*** Opening of DATA PROVIDED ***
/-- FAULT_LIMIT_REACHED. -/
def faultLimit (t tm : Nat) (s : State) : State :=
  let s0 := advance s tm
  if atEdge s0 tm && t ≠ 0 && t < 16 && limitReached s0 t then noteRunners (faultStep t s0) else s0

/-- FAULT_LIMIT_REACHED. -/
def execFaultLimitReached (tenant tm : Nat) (s : State) : Host.Outcome State Fault Refusal := .next (faultLimit tenant tm s)

/-- Step 3 of R292: the pending command `kind` of tenant `t` at the edge of its target, after step 2 for that tenant. -/
def tickApply (t tm kind : Nat) (src dst : TenState) (body : Nat → Tenant → Tenant) (s : State) : State :=
  let s0 := advance s tm
  if !(atEdge s0 tm) || 16 ≤ t || t = 0 then s0
  else
    match (tenOf s0 t).pend with
    | none => s0
    | some c =>
      if c.kind ≠ kind ∨ c.target ≠ s0.tick.count then s0
      else
        let s1 := faultStep t s0
        if tenState s1 t ≠ src then noteRunners (dropTenPend t 1 s1)
        else noteRunners (changeState t dst (updTen t (fun x => body s1.tick.count { x with pend := none }) s1))

/-- TENANT_START_APPLY. -/
def execTenantStartApply (tenant tm : Nat) (s : State) : Host.Outcome State Fault Refusal :=
  .next (tickApply tenant tm 1 .loaded .running (fun _ x => x) s)

/-- FREEZE_APPLY (R301): the last executed tick is F − 1. -/
def execFreezeApply (tenant tm : Nat) (s : State) : Host.Outcome State Fault Refusal :=
  .next (tickApply tenant tm 2 .running .frozen (fun n x => { x with freezeTick := n }) s)

/-- THAW_APPLY (R308): MISSED = R − F. -/
def thawApply (t tm : Nat) (s : State) : State :=
  let s1 := tickApply t tm 3 .frozen .running (fun n x => { x with thawTick := n }) s
  if tenState s t = .frozen ∧ tenState s1 t = .running then
    setReg s1 (pgTen t) Off.TMISSED (word (min 0xFFFFFFFF (s1.tick.count - (tenOf s1 t).freezeTick)))
  else s1

/-- THAW_APPLY. -/
def execThawApply (tenant tm : Nat) (s : State) : Host.Outcome State Fault Refusal := .next (thawApply tenant tm s)

/-- The tenant manager at a tick edge, before the commands due at it: commands whose edges the count has skipped end with ABORTED, and
at the edge of AT − 1 the pair must report a match (R291, R460). -/
def pendEdge (t : Nat) (s : State) : State :=
  let n := s.tick.count
  match (tenOf s t).pend with
  | none => s
  | some c =>
    if (c.target ≤ n && !c.sawPrev) || c.target < n then dropTenPend t 7 s
    else if n + 1 = c.target then
      if mode s ≠ mConfigure && mode s ≠ mFenced && !(cmdMatch s t c.kind c.target) then dropTenPend t 5 s
      else updTen t (fun x => { x with pend := some { c with sawPrev := true } }) s
    else s

/-! ### Shares and windows (R288, R293-R295) -/

/-- TOTAL(r). -/
def shareTotal (r : Nat) : Nat := [64, 1024, 512, 1024].getD r 0

/-- The written SHARE(r) of tenant `t`. -/
def shareWritten (s : State) (t r : Nat) : Nat := regFld s (pgTen t) (Off.SHARE + 4 * r) 0 11

/-- OCC(r) of tenant `t`: crypto jobs, fabric transactions, and for r = 2 and 3 the highest occupancy of any port. -/
def tenOcc (s : State) (t r : Nat) : Nat :=
  match r with
  | 0 => vqOcc s t
  | 1 => fabricOcc s t
  | 2 => (List.range 4).foldl (fun m p => max m (ringOcc s (txRing p t))) 0
  | _ => (List.range 4).foldl (fun m p => max m (ringOcc s (rxRing p t))) 0

/-- The depth of tenant `t` in resource `r` put in effect. -/
def setDepth (t r d : Nat) (s : State) : State := admitFabric (updTen t (fun x => { x with depth := x.depth.set r d }) s)

/-- A write of SHARE(r) (R293-R295): a reduction applies at once, an increase waits for a tick edge. -/
def shareWrite (tid t r : Nat) (data : Word) (s : State) : State :=
  let off := Off.SHARE + 4 * r
  if 4 ≤ r then deny s
  else access tid (pgTen t) off data (fun s =>
    let d := fld data 0 11
    let others := (List.range (numTids s.variant)).foldl (fun a u => a + (if u = t then 0 else shareWritten s u r)) 0
    if shareTotal r < others + d then refuse (pgTen t) 9 off tid s
    else
      let s1 := setReg s (pgTen t) off (word d)
      if d ≤ shareOf s t r then setDepth t r d s1 else s1) s

/-- SHARE_WRITE. -/
def execShareWrite (tid tenant r : Nat) (data : Word) (s : State) : Host.Outcome State Fault Refusal :=
  .next (shareWrite tid tenant r data s)

/-- SHARE_INCREASE_APPLY (R295): at a tick edge with room. SHARE_u is taken as the depth in effect (assumption 36). -/
def shareIncrease (t r tm : Nat) (s : State) : State :=
  let s0 := advance s tm
  let d := shareWritten s0 t r
  let others := (List.range (numTids s.variant)).foldl (fun a u => a + (if u = t then 0 else max (shareOf s0 u r) (tenOcc s0 u r))) 0
  if atEdge s0 tm && r < 4 && t < 16 && shareOf s0 t r < d && d + others ≤ shareTotal r then
    setTenEvt (pgTen t) Off.TEVT t 7 0x20 (setDepth t r d s0)
  else s0

/-- SHARE_INCREASE_APPLY. -/
def execShareIncreaseApply (tenant r tm : Nat) (s : State) : Host.Outcome State Fault Refusal := .next (shareIncrease tenant r tm s)

/-- Whether DDR_WIN(w) of tenant `t` may not hold `data` (R288). 16 GiB are installed (assumption 38). -/
def windowBad (s : State) (t : Nat) (data : Word) : Bool :=
  let b := fld data 0 14
  let l := fld data 16 14
  let other := fun u w => let r := reg s (pgTen u) (Off.DDR_WIN + 4 * w)
    fld r 0 14 < fld r 16 14 && b < fld r 16 14 && fld r 0 14 < l && b < l
  (List.range 16).any (fun u => u ≠ 0 && u ≠ t && (List.range 4).any (fun w => other u w))
  || l < b || 8192 < l || !(tenState s t = .empty || tenState s t = .loaded)

/-- A write of DDR_WIN(w) (R288); on TEN page 0 it is RO. -/
def ddrWinWrite (tid t w : Nat) (data : Word) (s : State) : State :=
  let off := Off.DDR_WIN + 4 * w
  if 4 ≤ w then deny s
  else access tid (pgTen t) off data (fun s =>
    if t = 0 then s
    else if windowBad s t data then refuse (pgTen t) 8 off tid s
    else setReg s (pgTen t) off (data &&& 0x3FFF3FFF)) s

/-- DDR_WIN_WRITE. -/
def execDdrWinWrite (tid tenant w : Nat) (data : Word) (s : State) : Host.Outcome State Fault Refusal :=
  .next (ddrWinWrite tid tenant w data s)
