/-! ### Engines, clusters and strings -/

/-- An engine's page: a write of the partition table waits for the next tick edge, and applies at once on an engine that runs no string
(spec/03_marionette_engines.md R94). -/
def engineWrite (n tid off : Nat) (data : Word) (s : State) : State :=
  if 0x200 ≤ off then
    access tid (pgMe n) off data (fun s =>
      let s1 := updEng n (fun e => { e with tablePend := true }) (plainWrite (pgMe n) off data s)
      if stringIdle s1 n then partitionTableApply n s1.now s1 else s1) s
  else plainAccess tid (pgMe n) off data s

/-- A cluster's page: a write of a slot table waits for the next tick edge, and applies at once while the cluster is quiet
(spec/02_tick_contract.md R60). -/
def clusterWrite (c tid off : Nat) (data : Word) (s : State) : State :=
  if 0x060 ≤ off && off < 0x080 then
    access tid (pgClu c) off data (fun s =>
      let s1 := plainWrite (pgClu c) off data s
      slotTableApply c s1.now { s1 with clu := tset s1.clu c { (tget Cluster.init s1.clu c) with tabPend := true } }) s
  else plainAccess tid (pgClu c) off data s

/-- STR page 0 (spec/05_string_images.md R160). -/
def loaderWrite (tid off : Nat) (data : Word) (s : State) : State :=
  if off = Off.LD_CMD then bitCommands tid pgStr0 off data [(0, stringLoad tid), (1, ldVerify tid), (2, ldAbort tid)] s
  else plainAccess tid pgStr0 off data s

/-- STR page 1 (spec/05 R160). -/
def reshapeWrite (tid off : Nat) (data : Word) (s : State) : State :=
  if off = Off.RS_CMD then bitCommands tid pgStr1 off data [(0, reshapeRequest tid), (1, rsCancel tid)] s
  else plainAccess tid pgStr1 off data s

/-! ### The sampled-value path and publication -/

/-- HOP page 1: the subscription window (spec/06_hopper_ingest.md R168). -/
def subscriptionWrite (tid off : Nat) (data : Word) (s : State) : State :=
  if off = Off.HSUB_CMD then
    (if bitsSet data 2 = 2 then access tid pgHop1 off data (fun s => deny (flagErr pgHop0 9 off tid true s)) s
     else bitCommands tid pgHop1 off data [(0, hopSubRead tid), (1, hopSubWrite tid)] s)
  else plainAccess tid pgHop1 off data s

/-- A page of event registers of the tenants: flags from `evt`, enables from `en`, of tenant sources of class `cls`. -/
def eventsWrite (evt en cls tid pg off : Nat) (data : Word) (s : State) : State :=
  if evt ≤ off && off < evt + 0x40 then evtAccess ((off - evt) / 4) cls tid pg off data s
  else if en ≤ off && off < en + 0x40 then evtAccess ((off - en) / 4) cls tid pg off data s
  else plainAccess tid pg off data s

/-- HOP page 2 (spec/06 R185). -/
def rangeWrite (tid off : Nat) (data : Word) (s : State) : State :=
  if Off.FRANGE ≤ off && off < Off.FRANGE + 0x40 then frangeWrite tid ((off - Off.FRANGE) / 4) data s
  else eventsWrite Off.HTEN_EVT Off.HTEN_EVT_EN 2 tid pgHop2 off data s

/-- DEC page 0 (spec/07_decimation_chain.md R200). -/
def chainWrite (tid off : Nat) (data : Word) (s : State) : State :=
  match findRow rowsDec0 off with
  | some (r, c) =>
    if r.off = Off.DCH_CTRL then dchCtrlWrite tid c data s
    else if r.off = Off.DCH_SRC || r.off = Off.DCH_OUT || r.off = Off.BANK_CFG0 || r.off = Off.BANK_CFG1 then dchWrite tid off data s
    else plainAccess tid pgDec0 off data s
  | none => plainAccess tid pgDec0 off data s

/-- DEC page 1 (spec/07 R200). -/
def coefPageWrite (tid off : Nat) (data : Word) (s : State) : State :=
  if Off.COEF ≤ off && off < Off.COEF + 0x200 then coefWrite tid off data s
  else eventsWrite Off.DTEN_EVT Off.DTEN_EVT_EN 2 tid pgDec1 off data s

/-- CAR page 0 (spec/08_carafe_publication.md R222). -/
def carafeWrite (tid off : Nat) (data : Word) (s : State) : State :=
  if off = Off.PUB_POINT then pubPointWrite tid data s
  else if 0x800 ≤ off then laneWrite tid off data s
  else plainAccess tid pgCar0 off data s

/-- GSE page 0: the publisher window (spec/08 R223). -/
def publisherWrite (tid off : Nat) (data : Word) (s : State) : State :=
  if off = Off.PUB_CMD then oneCommand 8 tid pgGse0 off data [(0, gsePubRead tid), (1, gsePubWrite tid)] s
  else plainAccess tid pgGse0 off data s

/-- GSE page 1: the subscription window (spec/08 R225). -/
def gooseSubWrite (tid off : Nat) (data : Word) (s : State) : State :=
  if off = Off.GSUB_CMD then oneCommand 8 tid pgGse1 off data [(0, gseSubRead tid), (1, gseSubWrite tid)] s
  else eventsWrite Off.GTEN_EVT Off.GTEN_EVT_EN 3 tid pgGse1 off data s
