-- ==== Sys2Proof/Certificates/Slice0/Obligations.lean ====
section
/-!
DEFINITION. The statements about the block, for the provers. Each docstring says which rules of spec/ a statement formalises.
-/
open Sys2Proof Sys2Proof.Machine

/-- For every command c and state s, the step of s with c at the front of its queue is exec of c on s with the queue's rest; with an empty queue the step idles: it answers a next state (the model's choice, log entry 1). (00_scope.md; 01_register_pages.md R16) -/
def Obligations.step_runs_front_of_queue : Prop :=
  (∀ (c : Instr) (rest : List Instr) (s : State), step { s with pending := c :: rest } = exec c { s with pending := rest })
  ∧ ∀ s : State, s.pending = [] → step s = .next (idle s)

/-- After reset MODE_STAT holds RESET as present and previous mode (0x22), PUB_POINT is 240,000 in the register and in force, TID 0 holds shares of 16, 256, 128 and 256 and every other tenant is EMPTY with none, every page is owned by TID 0 with no interrupt or error flag and unlocked, no tick has been issued and the queue is empty, and the memory lists nothing and has its canonical form. (17_modes_clocks_power.md R422; 17_modes_clocks_power.md R436; 08_carafe_publication.md R222; 12_tenants.md R293; 01_register_pages.md R19) -/
def Obligations.reset_leaves : Prop :=
  reg State.reset pgMode Off.MODE_STAT = 0x22
  ∧ reg State.reset pgCar0 Off.PUB_POINT = 240000 ∧ State.reset.car.pubPoint = 240000
  ∧ (tenOf State.reset 0).depth = [16, 256, 128, 256]
  ∧ (∀ t, 0 < t → (tenOf State.reset t).state = .empty ∧ (tenOf State.reset t).depth = [0, 0, 0, 0])
  ∧ (∀ pg, pagePresent .wln4840 pg = true → reg State.reset pg Off.TID_OWNER = 0 ∧ reg State.reset pg Off.IRQ_STAT = 0
      ∧ reg State.reset pg Off.ERR_STAT = 0 ∧ reg State.reset pg Off.LOCK = 0)
  ∧ State.reset.tick.edgeAt = none ∧ State.reset.pending = [] ∧ State.reset.mem = [] ∧ Memory.wf State.reset.mem = true

/-- The memory of the state after reset is in its canonical form. (01_register_pages.md R13; 17_modes_clocks_power.md R426) -/
def Obligations.reset_has_invariant : Prop :=
  StateInv State.reset

/-- For every state whose memory is in canonical form (addresses strictly rising, no byte listed that an unlisted address reads as), a step that answers a next state leaves the memory in that form: whatever command runs, equal memories stay equal data. (01_register_pages.md R13; 17_modes_clocks_power.md R426; 12_tenants.md R297) -/
def Obligations.step_keeps_invariant : Prop :=
  ∀ s t : State, StateInv s → step s = .next t → StateInv t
*** Close of DATA PROVIDED ***
▸ **WORK ORDER**
Stop after the line containing "tick is F − 1. -/": print exactly the lines from the start of the entries above up to it, that line included.

▸ **WRITTEN ANSWER**
/-- FAULT_LIMIT_REACHED. -/
def faultLimit (t tm : Nat) (s : State) : State :=
  let s0 := advance s tm
  if atEdge s0 tm && t ≠ 0 && t < 16 && limitReached s0 t then noteRunners (faultStep t s0) else s0

/-- FAULT_LIMIT_REACHED. -/
def execFaultLimitReached (tenant tm : Nat) (s : State) : Host.Outcome State Fault Refusal := .next (faultLimit tenant tm s)

/-- Step 3 of R292: the pending command `kind` of tenant `t` at the edge of its target, after step 2 for that tenant. -/
def tickApply (t tm kind : Nat) (src dst : TenState) (body : Nat → Tenant → Tenant) (s : State) : State :=
  let s0 := advance s tm
  if !(atEdge s0 tm) || 16 ≤ t || t = 0 then s0
  else
    match (tenOf s0 t).pend with
    | none => s0
    | some c =>
      if c.kind ≠ kind ∨ c.target ≠ s0.tick.count then s0
      else
        let s1 := faultStep t s0
        if tenState s1 t ≠ src then noteRunners (dropTenPend t 1 s1)
        else noteRunners (changeState t dst (updTen t (fun x => body s1.tick.count { x with pend := none }) s1))

/-- TENANT_START_APPLY. -/
def execTenantStartApply (tenant tm : Nat) (s : State) : Host.Outcome State Fault Refusal :=
  .next (tickApply tenant tm 1 .loaded .running (fun _ x => x) s)

/-- FREEZE_APPLY (R301): the last executed tick is F − 1. -/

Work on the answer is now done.